John Crace and Herbert Hound 

Can an audiobook cure your dog’s fear of fireworks?

An insurance company has released a story that will supposedly help your dog through life's little existential crises, such as fireworks night. What did Herbert Hound make of it?
  
  

Herbert Hound … not pleased to have his nap disturbed.
Herbert Hound … not pleased to have his nap disturbed. Photograph: John Crace Photograph: John Crace

For the record, Herbert Hound's preferred bedtime reading is Ezra Pound. He likes the near homophone. But then, Herbert Hound is only a year old and wasn't living with us last November, so I've yet to discover if The Pisan Cantos will see him through the terrors of fireworks night.

Thankfully, the insurance company More Than has dobbed Simon Callow some cash to read Teddy & Stanley's Tall Tale, the first ever audiobook for dogs, a story that is, ahem, guaranteed to relax the most doggy through any existential crisis.
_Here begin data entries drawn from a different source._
def effCounterSnap (r pos : Nat) (s : State) : State :=
  s.startCmd r pos 0x2A fun s e =>
    let m := e.body 8 8
    let n := e.body 36 4
    let dest := e.body 24 8
    if 2 ^ 36 ≤ m || 16 ≤ e.body 18 1 || 2 ≤ e.body 19 1 || 2 ≤ e.body 20 1 || 16 ≤ e.body 21 1 || !e.zero 22 2 || !e.zero 40 24 ||
        n = 0 || 65536 < n || (e.body 20 1 = 0 && n ≠ 1) || dest % 64 ≠ 0 then s.endWith r pos stPARAM
    else if s.ctrOps.any (fun o => o.ring == r && o.pos == pos) then s
    else if m = 0 then s.doneWith r pos
    else match s.ctrNames r e with
      | some st => s.endWith r pos st
      | none =>
        let dies := maskOf (s.ctrDies r (e.body 16 2))
        let len := n * snapLen m dies (e.body 18 1)
        if e.body 20 1 = 1 && !(s.ctrSched r e).defined then s.endWith r pos stPARAM
        else if e.body 32 4 < len then s.endWith r pos stPARAM
        else match s.snapHold r pos (spans dest len) [] with
          | (none, s) => s
          | (some hs, s) =>
            let s := s.modEntry r pos fun e => { e with holds := hs }
            { s with ctrOps := s.ctrOps ++ [{ ring := r, pos := pos, dies := dies }] }
def execCounterSnap (r pos : Nat) (s : State) : Out := run (.counterSnap r pos) s (effCounterSnap r pos s)

/-! ## Action times (R460, R463) -/

/-- The System Time at which a waiting command acts next; `none` when its schedule is no longer defined. -/
def State.ctrTime (s : State) (o : CtrOp) (e : Entry) : Option Nat :=
  if e.body 20 1 = 0 then some (e.body 0 8)
  else
    let c := s.ctrSched o.ring e
    if c.defined then some (c.boundary (e.body 0 8 + o.done)) else none

/-- Another command waiting must act before (o, t): an earlier instant, or the same instant and latches first, then acceptance order. -/
def State.ctrBlocked (s : State) (o : CtrOp) (t : Nat) (isSnap : Bool) : Bool :=
  let no := fun (x : CtrOp) => ((s.entry? x.ring x.pos).map (·.acceptNo)).getD 0
  s.ctrOps.any fun x =>
    !(x.ring == o.ring && x.pos == o.pos) && s.isActive x.ring x.pos &&
      (match s.entry? x.ring x.pos with
       | none => false
       | some e =>
         match s.ctrTime x e with
         | none => false
         | some u =>
           let snap := e.op == 0x2A
           decide (u < t) || (u == t && (if snap = isSnap then decide (no x < no o) else snap)))

def State.setCtr (s : State) (r pos : Nat) (o : CtrOp) : State :=
  { s with ctrOps := s.ctrOps.map fun x => if x.ring == r && x.pos == pos then o else x }

def State.dropCtr (s : State) (r pos : Nat) : State := { s with ctrOps := s.ctrOps.filter fun o => !(o.ring == r && o.pos == pos) }

/-- Runs `act` on a command whose action time has come; a command whose schedule is gone ends with PARAM. -/
def State.ctrWhen (s : State) (r pos op : Nat) (act : State → CtrOp → Entry → State) : State :=
  match s.ctrOps.find? (fun o => o.ring == r && o.pos == pos), s.entry? r pos with
  | some o, some e =>
    if e.op ≠ op || !e.active || !s.hubWorks (s.ringHub r) || e.phase = 4 then s
    else match s.ctrTime o e with
      | none => (s.dropCtr r pos).endWith r pos stPARAM
      | some t => if t ≤ s.now && s.inOrder t && !s.ctrBlocked o t (op == 0x2A) then act s o e else s
  | _, _ => s

/-! ## COUNTER_SET's action (R461) -/

/-- PROGRAM, START and STOP on one selection register. -/
def State.ctrSelect (s : State) (sel en wr : Fld) (ix act word : Nat) : State :=
  let s := if bitOf act 0 then (s.setF sel ix word).setF wr ix 0 else s
  if bitOf act 2 then s.setF en ix 1 else if bitOf act 3 then s.setF en ix 0 else s

/-- The four unit values of counter k on the units of die n. -/
def State.zeroUnits (s : State) (n k : Nat) : State :=
  let lo := Fld.CTR_UVAL_VALUE.key (512 * n)
  { s with regs := s.regs.filter fun (e : Nat × Nat) => !(decide (lo ≤ e.1) && decide (e.1 < lo + 512) && (e.1 - lo) % 4 == k) }

def State.ctrSetDie (s : State) (e : Entry) (n : Nat) : State :=
  let act := e.body 19 1
  let m := e.body 8 8
  let s := (unitBits m).foldl (fun s k =>
    let s := s.ctrSelect .CTR_USEL_SEL .CTR_USEL_ENABLE .CTR_USEL_WRAPPED (4 * n + k) act (ctrSel e k)
    if bitOf act 1 then s.zeroUnits n k else s) s
  let s := (dieBits m).foldl (fun s c =>
    let s := s.ctrSelect .CTR_SEL_SEL .CTR_SEL_ENABLE .CTR_SEL_WRAPPED (16 * n + c) act (ctrSel e (4 + c))
    if bitOf act 1 then s.setF .CTR_VAL_VALUE (16 * n + c) 0 else s) s
  s.incF .CTR_STATUS_SETS n

def State.ctrSetHub (s : State) (e : Entry) (h : Nat) : State :=
  let act := e.body 19 1
  let s := (hubBits (e.body 8 8)).foldl (fun s c =>
    let ix := 256 + 16 * h + c
    let s := s.ctrSelect .CTR_SEL_SEL .CTR_SEL_ENABLE .CTR_SEL_WRAPPED ix act (ctrSel e (20 + c))
    if bitOf act 1 then s.setF .CTR_VAL_VALUE ix 0 else s) s
  s.incF .CTR_STATUS_SETS (16 + h)

def effCounterAction (r pos dt : Nat) (s : State) : State :=
  (s.elapse dt).ctrWhen r pos 0x29 fun s o e =>
    let s := ((bitList o.dies 16).filter s.dieWorks).foldl (fun s n => s.ctrSetDie e n) s
    let s := ((bitList (e.body 18 1) 4).filter s.hubWorks).foldl (fun s h => s.ctrSetHub e h) s
    (s.dropCtr r pos).doneWith r pos s.now
def execCounterAction (r pos dt : Nat) (s : State) : Out := runIf (okPos r pos) s (effCounterAction r pos dt s)

/-! ## COUNTER_SNAP's latch (R462) -/

/-- The values latched of a die and of a hub, in order; all ones when it has failed. -/
def State.latchDie (s : State) (m n : Nat) : List Nat :=
  let ones := 2 ^ 64 - 1
  let w := s.dieWorks n
  ((List.range 128).flatMap fun v => (unitBits m).map fun k => if w then s.f .CTR_UVAL_VALUE ((128 * n + v) * 4 + k) else ones) ++
    (dieBits m).map fun c => if w then s.f .CTR_VAL_VALUE (16 * n + c) else ones
def State.latchHub (s : State) (m h : Nat) : List Nat :=
  (hubBits m).map fun c => if s.hubWorks h then s.f .CTR_VAL_VALUE (256 + 16 * h + c) else 2 ^ 64 - 1

/-- A snapshot: the header of Table 18-4 and its entries. -/
def State.snapBytes (s : State) (m dies hubs i : Nat) : Bytes :=
  let ds := bitList dies 16
  let hs := bitList hubs 4
  let head := leBytes 8 s.now ++ leBytes 8 i ++ leBytes 8 m ++ leBytes 2 dies ++ leBytes 1 hubs ++
    leBytes 1 (maskOf (hs.filter fun h => !s.hubWorks h)) ++ leBytes 2 (maskOf (ds.filter fun n => !s.dieWorks n)) ++ zeroBytes 26 ++
    leBytes 4 0 ++ leBytes 4 (i + 1)
  let vals := ds.flatMap (s.latchDie m) ++ hs.flatMap (s.latchHub m)
  head ++ vals.flatMap (leBytes 8)

/-- CLEAR: the counters latched are zero. -/
def State.snapClear (s : State) (m dies hubs : Nat) : State :=
  let s := (bitList dies 16).foldl (fun s n =>
    let s := (unitBits m).foldl (fun s k => s.zeroUnits n k) s
    (dieBits m).foldl (fun s c => s.setF .CTR_VAL_VALUE (16 * n + c) 0) s) s
  (bitList hubs 4).foldl (fun s h => (hubBits m).foldl (fun s c => s.setF .CTR_VAL_VALUE (256 + 16 * h + c) 0) s) s

/-- Every counter named copied at one instant, and with CLEAR zeroed at it (R462): the snapshot's bytes. -/
def State.latch (s : State) (e : Entry) (dies i : Nat) : Bytes × State :=
  let m := e.body 8 8
  let hubs := e.body 18 1
  let b := s.snapBytes m dies hubs i
  let s := if bitOf (e.body 19 1) 0 then s.snapClear m dies hubs else s
  let s := (bitList dies 16).foldl (fun s n => s.incF .CTR_STATUS_SNAPS n) s
  (b, (bitList hubs 4).foldl (fun s h => s.incF .CTR_STATUS_SNAPS (16 + h)) s)

/-- Writes bytes of the snapshot area through the held translations: done, waiting on a service reply, or ended. -/
inductive SnapOut where
  | done | wait | ended
deriving DecidableEq, Repr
Herbert Hound doesn't look best pleased when I wake him up from his lunchtime nap, to make him sit on my lap to watch Callow reading the story on YouTube. But I explain to him that this is important, cutting-edge research and he patiently goes along with Callow's exaggerated rolling Rs; indeed for a minute or so, I could almost believe he's hooked as his eyes barely left the screen. Then, without warning, he got bored, climbed down and wandered off to the back of my study to lay his head on a copy of AP Herbert's The Secret Battle, and resumed his snooze.